Когда я вернулась после визита к Тео Кэвиллу, папа сгорал от нетерпения. Передняя дверь еще даже не захлопнулась, когда в его комнате забряцал колокольчик. Я отправилась прямо наверх. Отец сидел, опершись на подушки, держа чашку и блюдце, которые мама принесла ему после ужина.

– А, Эди! – Отец изобразил удивление и взглянул на настенные часы. – Я не ждал тебя. Время летит так незаметно.

Весьма сомнительное утверждение. Мой раскрытый экземпляр «Слякотника» лежал на одеяле рядом с отцом, а блокнот на пружине, который он называл «протоколом», опирался на колени. Картина рисовала день, проведенный за распутыванием загадок «Слякотника», эту догадку подтверждало то, как жадно отец уставился на распечатки, торчавшие из моей сумки. Неизвестно почему, но в этот миг в меня вселился дьявол; я широко зевнула, похлопала себя ладонью по рту и медленно пошла к креслу на противоположной стороне кровати. Удобно устроившись, я улыбнулась, и отец не выдержал.

– Ну, как дела в библиотеке? Выяснила что‑нибудь о старых похищениях в замке Майлдерхерст?

– А, – протянула я. – Совсем забыла.

Достав папку из сумки, я отобрала нужные страницы и предъявила статьи о похищениях его ястребиному взору.

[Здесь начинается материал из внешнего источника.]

theorem showSched_same (s : State) (a1 : Nat) : Same 2 s (State.showSched s a1) := by
  unfold State.showSched
  extract_lets +onlyGivenNames -merge -useContext x1
  clear_value x1
  extract_lets +onlyGivenNames -merge -useContext x2
  clear_value x2
  extract_lets +onlyGivenNames -merge -useContext x3
  have h3 : Same 2 s x3 := by
    unfold x3
    refine Same.ite ?_ ?_
    · refine Same.seq ?_ (put_same ..) (by decide)
      exact Same.refl _ _
    · exact Same.refl _ _
  clear_value x3
  extract_lets +onlyGivenNames -merge -useContext x4
  have h4 : Same 2 s x4 := by
    unfold x4
    split
    · rename_i v5 v6 v7
      refine Same.seq ?_ (put_same ..) (by decide)
      refine Same.seq ?_ (put_same ..) (by decide)
      assumption
    · rename_i v8 v9
      assumption
  clear_value x4
  extract_lets +onlyGivenNames -merge -useContext x10
  have h10 : Same 2 s x10 := by
    unfold x10
    refine Same.seq ?_ (put_same ..) (by decide)
    assumption
  clear_value x10
  extract_lets +onlyGivenNames -merge -useContext x11
  have h11 : Same 2 s x11 := by
    unfold x11
    refine Same.seq ?_ (put_same ..) (by decide)
    assumption
  clear_value x11
  extract_lets +onlyGivenNames -merge -useContext x12
  have h12 : Same 2 s x12 := by
    unfold x12
    refine Same.seq ?_ (putPair_same ..) (by decide)
    assumption
  clear_value x12
  extract_lets +onlyGivenNames -merge -useContext x13
  have h13 : Same 2 s x13 := by
    unfold x13
    refine Same.seq ?_ (putPair_same ..) (by decide)
    assumption
  clear_value x13
  extract_lets +onlyGivenNames -merge -useContext x14
  have h14 : Same 2 s x14 := by
    unfold x14
    refine Same.seq ?_ (put_same ..) (by decide)
    refine Same.seq ?_ (put_same ..) (by decide)
    assumption
  clear_value x14
  refine Same.seq ?_ (showMin_same ..) (by decide)
  refine Same.seq ?_ (put_same ..) (by decide)
  assumption

theorem repin_same (s : State) : Same 60475300668474 s (State.repin s) := by
  unfold State.repin
  extract_lets +onlyGivenNames -merge -useContext x1
  clear_value x1
  extract_lets +onlyGivenNames -merge -useContext x2
  clear_value x2
  refine Same.foldl _ _ _ ?_ ?_
  · intro x3 a3 h3
    extract_lets +onlyGivenNames -merge -useContext x4
    have h4 : Same 60475300668474 s x4 := by
      unfold x4
      refine Same.ite ?_ ?_
      · refine Same.seq ?_ (fetchIn_same ..) (by decide)
        assumption
      · assumption
    clear_value x4
    refine Same.seq ?_ (showBank_same ..) (by decide)
    refine Same.seq ?_ (modQp_same ..) (by decide)
    assumption
  · exact Same.refl _ _

theorem schedChanged_same (s : State) (a1 : Nat) (a2 : List Image) : Same 130912798076922 s (State.schedChanged s a1 a2) := by
  unfold State.schedChanged
  refine Same.seq ?_ (pathsChanged_same ..) (by decide)
  refine Same.seq ?_ (purgeHandles_same ..) (by decide)
  refine Same.seq ?_ (showImages_same ..) (by decide)
  refine Same.seq ?_ (showSched_same ..) (by decide)
  refine Same.seq ?_ (repin_same ..) (by decide)
  exact Same.refl _ _

theorem showRed_same (s : State) (a1 : Nat) : Same 2 s (State.showRed s a1) := by
  unfold State.showRed
  extract_lets +onlyGivenNames -merge -useContext x1
  clear_value x1
  extract_lets +onlyGivenNames -merge -useContext x2
  clear_value x2
  refine Same.seq ?_ (put_same ..) (by decide)
  refine Same.seq ?_ (put_same ..) (by decide)
  refine Same.seq ?_ (put_same ..) (by decide)
  exact Same.refl _ _

theorem setCluster_same (s : State) (a1 : Nat) (a2 : Cluster) : Same 16777216 s (State.setCluster s a1 a2) := by
  unfold State.setCluster
  constructor <;> intro hb <;> first | rfl | exact absurd hb (by decide)

theorem spillSegs_same (s : State) (a1 : Nat) : Same 16777218 s (State.spillSegs s a1) := by
  unfold State.spillSegs
  extract_lets +onlyGivenNames -merge -useContext x1
  clear_value x1
  extract_lets +onlyGivenNames -merge -useContext x2
  extract_lets +onlyGivenNames -merge -useContext x3
  clear_value x3
  split
  · rename_i v4 v5 v6 v7
    refine Same.seq ?_ (showRed_same ..) (by decide)
    refine Same.seq ?_ (setCluster_same ..) (by decide)
    exact Same.refl _ _

theorem verdict_same (s : State) (a1 : Nat) (a2 : Nat) : Same 35184372088882 s (State.verdict s a1 a2) := by
  unfold State.verdict
  refine Same.seq ?_ (vector_same ..) (by decide)
  refine Same.seq ?_ (put_same ..) (by decide)
  refine Same.seq ?_ (put_same ..) (by decide)
  refine Same.seq ?_ (put_same ..) (by decide)
  exact Same.refl _ _

theorem admitted_same (s : State) (a1 : Nat) (a2 : Image) : Same 130912814854138 s (State.admitted s a1 a2) := by
  unfold State.admitted
  extract_lets +onlyGivenNames -merge -useContext x1
  clear_value x1
  extract_lets +onlyGivenNames -merge -useContext x2
  have h2 : Same 130912814854138 s x2 := by
    unfold x2
    refine Same.seq ?_ (put_same ..) (by decide)
    constructor <;> intro hb <;> first | rfl | exact absurd hb (by decide)
  clear_value x2
  extract_lets +onlyGivenNames -merge -useContext x3
  have h3 : Same 130912814854138 s x3 := by
    unfold x3
    refine Same.seq ?_ (schedChanged_same ..) (by decide)
    assumption
  clear_value x3
  extract_lets +onlyGivenNames -merge -useContext x4
  have h4 : Same 130912814854138 s x4 := by
    unfold x4
    refine Same.foldl _ _ _ ?_ ?_
    · intro x5 a5 h5
      refine Same.seq ?_ (spillSegs_same ..) (by decide)
      assumption
    · assumption
  clear_value x4
  refine Same.seq ?_ (verdict_same ..) (by decide)
  assumption

theorem advanceFt_same (s : State) (a1 : Nat) : Same 844424930131972 s (State.advanceFt s a1) := by
  unfold State.advanceFt
  extract_lets +onlyGivenNames -merge -useContext x1
  clear_value x1
  constructor <;> intro hb <;> first | rfl | exact absurd hb (by decide)

theorem putDigest_same (s : State) (a1 : Nat) (a2 : List Byte) : Same 2 s (State.putDigest s a1 a2) := by
  unfold State.putDigest
  refine Same.foldl _ _ _ ?_ ?_
  · intro x1 a1 h1
    refine Same.seq ?_ (setReg_same ..) (by decide)
    assumption
  · exact Same.refl _ _

theorem extend_same (s : State) (a1 : Nat) (a2 : List Byte) : Same 2 s (State.extend s a1 a2) := by
  unfold State.extend
  refine Same.seq ?_ (putDigest_same ..) (by decide)
  exact Same.refl _ _

theorem extendDmr4_same (s : State) : Same 2 s (State.extendDmr4 s) := by
  unfold State.extendDmr4
  refine Same.seq ?_ (extend_same ..) (by decide)
  exact Same.refl _ _

theorem setDebug_same (s : State) (a1 : Nat) : Same 2 s (State.setDebug s a1) := by
  unfold State.setDebug
  refine Same.ite ?_ ?_
  · exact Same.refl _ _
  · refine Same.seq ?_ (extendDmr4_same ..) (by decide)
    refine Same.seq ?_ (put_same ..) (by decide)
    exact Same.refl _ _

theorem cancelRaise_same (s : State) : Same 268435456 s (State.cancelRaise s) := by
  unfold State.cancelRaise
  constructor <;> intro hb <;> first | rfl | exact absurd hb (by decide)

theorem dropNonce_same (s : State) : Same 268435456 s (State.dropNonce s) := by
  unfold State.dropNonce
  constructor <;> intro hb <;> first | rfl | exact absurd hb (by decide)

theorem modCore_same (s : State) (a1 : Nat) (a2 : Core → Core) : Same 8388608 s (State.modCore s a1 a2) := by
  unfold State.modCore
  refine Same.seq ?_ (setCore_same ..) (by decide)
  exact Same.refl _ _

theorem wipeSecure_same (s : State) : Same 8388608 s (State.wipeSecure s) := by
  unfold State.wipeSecure
  refine Same.foldl _ _ _ ?_ ?_
  · intro x1 a1 h1
    refine Same.ite ?_ ?_
    · refine Same.seq ?_ (modCore_same ..) (by decide)
      assumption
    · assumption
  · exact Same.refl _ _

theorem keyCmdEnd_same (s : State) (a1 : HostId) (a2 : Nat) : Same 2 s (State.keyCmdEnd s a1 a2) := by
  unfold State.keyCmdEnd
  refine Same.seq ?_ (put_same ..) (by decide)
  refine Same.seq ?_ (put_same ..) (by decide)
  refine Same.seq ?_ (put_same ..) (by decide)
  exact Same.refl _ _

theorem endKeyLoads_same (s : State) : Same 70369012613122 s (State.endKeyLoads s) := by
  unfold State.endKeyLoads
  refine Same.foldl _ _ _ ?_ ?_
  · intro x1 a1 h1
    refine Same.seq ?_ (keyCmdEnd_same ..) (by decide)
    refine Same.seq ?_ (fresh_same ..) (by decide)
    assumption
  · constructor <;> intro hb <;> first | rfl | exact absurd hb (by decide)

theorem resetReg_same (s : State) (a1 : Nat) : Same 2 s (State.resetReg s a1) := by
  unfold State.resetReg
  constructor <;> intro hb <;> first | rfl | exact absurd hb (by decide)

theorem setKey_same (s : State) (a1 : Nat) (a2 : Option (List Byte)) : Same 268435458 s (State.setKey s a1 a2) := by
  unfold State.setKey
  split
  · rename_i v1 v2
    refine Same.seq ?_ (put_same ..) (by decide)
    refine Same.seq ?_ (put_same ..) (by decide)
    constructor <;> intro hb <;> first | rfl | exact absurd hb (by decide)
  · rename_i v3
    refine Same.seq ?_ (resetReg_same ..) (by decide)
    constructor <;> intro hb <;> first | rfl | exact absurd hb (by decide)

theorem eraseKeys_same (s : State) (a1 : Nat → Bool) : Same 268435458 s (State.eraseKeys s a1) := by
  unfold State.eraseKeys
  refine Same.foldl _ _ _ ?_ ?_
  · intro x1 a1 h1
    refine Same.seq ?_ (setKey_same ..) (by decide)
    assumption
  · exact Same.refl _ _

theorem flushKeyCmds_same (s : State) : Same 268435458 s (State.flushKeyCmds s) := by
  unfold State.flushKeyCmds
  extract_lets +onlyGivenNames -merge -useContext x1
  clear_value x1
  extract_lets +onlyGivenNames -merge -useContext x2
  extract_lets +onlyGivenNames -merge -useContext x3
  have h3 : Same 268435458 s x3 := by
    unfold x3
    constructor <;> intro hb <;> first | rfl | exact absurd hb (by decide)
  clear_value x3
  refine Same.foldl _ _ _ ?_ ?_
  · intro x4 a4 h4
    refine Same.seq ?_ (keyCmdEnd_same ..) (by decide)
    refine Same.seq ?_ (setKey_same ..) (by decide)
    assumption
  · assumption

theorem eraseAllKeys_same (s : State) : Same 70369021001730 s (State.eraseAllKeys s) := by
  unfold State.eraseAllKeys
  extract_lets +onlyGivenNames -merge -useContext x1
  have h1 : Same 70369021001730 s x1 := by
    unfold x1
    refine Same.seq ?_ (endKeyLoads_same ..) (by decide)
    exact Same.refl _ _
  clear_value x1
  extract_lets +onlyGivenNames -merge -useContext x2
  have h2 : Same 70369021001730 s x2 := by
    unfold x2
    refine Same.trans h1 ?_
    constructor <;> intro hb <;> first | rfl | exact absurd hb (by decide)
  clear_value x2
  refine Same.seq ?_ (eraseKeys_same ..) (by decide)
  refine Same.seq ?_ (flushKeyCmds_same ..) (by decide)
  assumption

theorem setPower_same (s : State) (a1 : Nat) : Same 2 s (State.setPower s a1) := by
  unfold State.setPower
  refine Same.ite ?_ ?_
  · exact Same.refl _ _
  · refine Same.seq ?_ (extendDmr4_same ..) (by decide)
    refine Same.seq ?_ (put_same ..) (by decide)
    exact Same.refl _ _

theorem pktGone_same (s : State) (a1 : RxPkt) : Same 35184372089026 s (State.pktGone s a1) := by
  unfold State.pktGone
  refine Same.seq ?_ (frameGone_same ..) (by decide)
  exact Same.refl _ _

theorem missRelease_same (s : State) (a1 : Nat) : Same 35184372088960 s (State.missRelease s a1) := by
  unfold State.missRelease
  extract_lets +onlyGivenNames -merge -useContext x1
  clear_value x1
  refine Same.ite ?_ ?_
  · extract_lets +onlyGivenNames -merge -useContext x2
    have h2 : Same 35184372088960 s x2 := by
      unfold x2
      refine Same.seq ?_ (setPort_same ..) (by decide)
      exact Same.refl _ _
    clear_value x2
    refine Same.foldl _ _ _ ?_ ?_
    · intro x3 a3 h3
      refine Same.ite ?_ ?_
      · assumption
      · refine Same.seq ?_ (sendPause_same ..) (by decide)
        assumption
    · assumption
  · exact Same.refl _ _

theorem clearPackets_same (s : State) : Same 35184372089538 s (State.clearPackets s) := by
  unfold State.clearPackets
  extract_lets +onlyGivenNames -merge -useContext x1
  clear_value x1
  extract_lets +onlyGivenNames -merge -useContext x2
  have h2 : Same 35184372089538 s x2 := by
    unfold x2
    refine Same.foldl _ _ _ ?_ ?_
    · intro x3 a3 h3
      refine Same.seq ?_ (count_same ..) (by decide)
      refine Same.seq ?_ (pktGone_same ..) (by decide)
      assumption
    · constructor <;> intro hb <;> first | rfl | exact absurd hb (by decide)
  clear_value x2
  refine Same.foldl _ _ _ ?_ ?_
  · intro x4 a4 h4
    refine Same.seq ?_ (missRelease_same ..) (by decide)
    refine Same.seq ?_ (count_same ..) (by decide)
    refine Same.seq ?_ (setPort_same ..) (by decide)
    assumption
  · assumption

theorem partCmdEnd_same (s : State) (a1 : HostId) (a2 : Nat) : Same 35184372088882 s (State.partCmdEnd s a1 a2) := by
  unfold State.partCmdEnd
  refine Same.seq ?_ (vector_same ..) (by decide)
  refine Same.seq ?_ (put_same ..) (by decide)
  refine Same.seq ?_ (put_same ..) (by decide)
  refine Same.seq ?_ (put_same ..) (by decide)
  exact Same.refl _ _

theorem clearParts_body : State.clearParts = fun (s : State) =>
  let s := (List.range 64).foldl (fun s p => if s.pstate p = 3 then s.put (Reg.PART_STS.STATE p) 2 else s) s
  let s := (List.range 1023).foldl (fun s i => if s.get (Reg.PART_INST.STATE i) = 2 then s.put (Reg.PART_INST.STATE i) 1 else s) s
  let hs := s.parts.freezes.map (·.host) ++ s.parts.insts.map (·.host)
  hs.foldl (fun s h => s.partCmdEnd h 1) { s with parts := { s.parts with freezes := [], insts := [] } } := rfl

theorem clearParts_same (s : State) : Same 35184908959794 s (State.clearParts s) := by
  rw [clearParts_body]
  beta_reduce
  extract_lets +onlyGivenNames -merge -useContext x1
  have h1 : Same 35184908959794 s x1 := by
    unfold x1
    refine Same.foldl _ _ _ ?_ ?_
    · intro x2 a2 h2
      refine Same.ite ?_ ?_
      · refine Same.seq ?_ (put_same ..) (by decide)
        assumption
      · assumption
    · exact Same.refl _ _
  clear_value x1
  extract_lets +onlyGivenNames -merge -useContext x3
  have h3 : Same 35184908959794 s x3 := by
    unfold x3
    refine Same.foldl _ _ _ ?_ ?_
    · intro x4 a4 h4
      refine Same.ite ?_ ?_
      · refine Same.seq ?_ (put_same ..) (by decide)
        assumption
      · assumption
    · assumption
  clear_value x3
  extract_lets +onlyGivenNames -merge -useContext x5
  clear_value x5
  refine Same.foldl _ _ _ ?_ ?_
  · intro x6 a6 h6
    refine Same.seq ?_ (partCmdEnd_same ..) (by decide)
    assumption
  · obtain ⟨y7, h7, rfl⟩ : ∃ y, Same 35184908959794 s y ∧ y = x3 := ⟨_, h3, rfl⟩
    refine Same.trans h7 ?_
    constructor <;> intro hb <;> first | rfl | exact absurd hb (by decide)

Он просмотрел их одну за другой с пылом, который заставил меня пожалеть о своей жестокости. Напрасно я томила его. Врачи не раз предупреждали нас об опасности депрессии у людей с больным сердцем, особенно у таких мужчин, как мой отец, который привык быть деятельным и важным и уже ступил на ненадежную почву, пытаясь справиться с недавним выходом на пенсию. Если он намерен стать литературным сыщиком, не мне его отговаривать. И плевать, что «Слякотник» – первая книга, которую он прочел за сорок лет. А главное, это казалось намного более достойной жизненной целью, чем бесконечный ремонт предметов домашнего обихода, которые не были сломаны. Просто мне стоит приложить больше усилий.

– Есть что‑нибудь интересное, папа?

Его пыл явно начал угасать.

– Ни одно из дел не связано с Майлдерхерстом.

– Боюсь, ты прав. Напрямую, по крайней мере.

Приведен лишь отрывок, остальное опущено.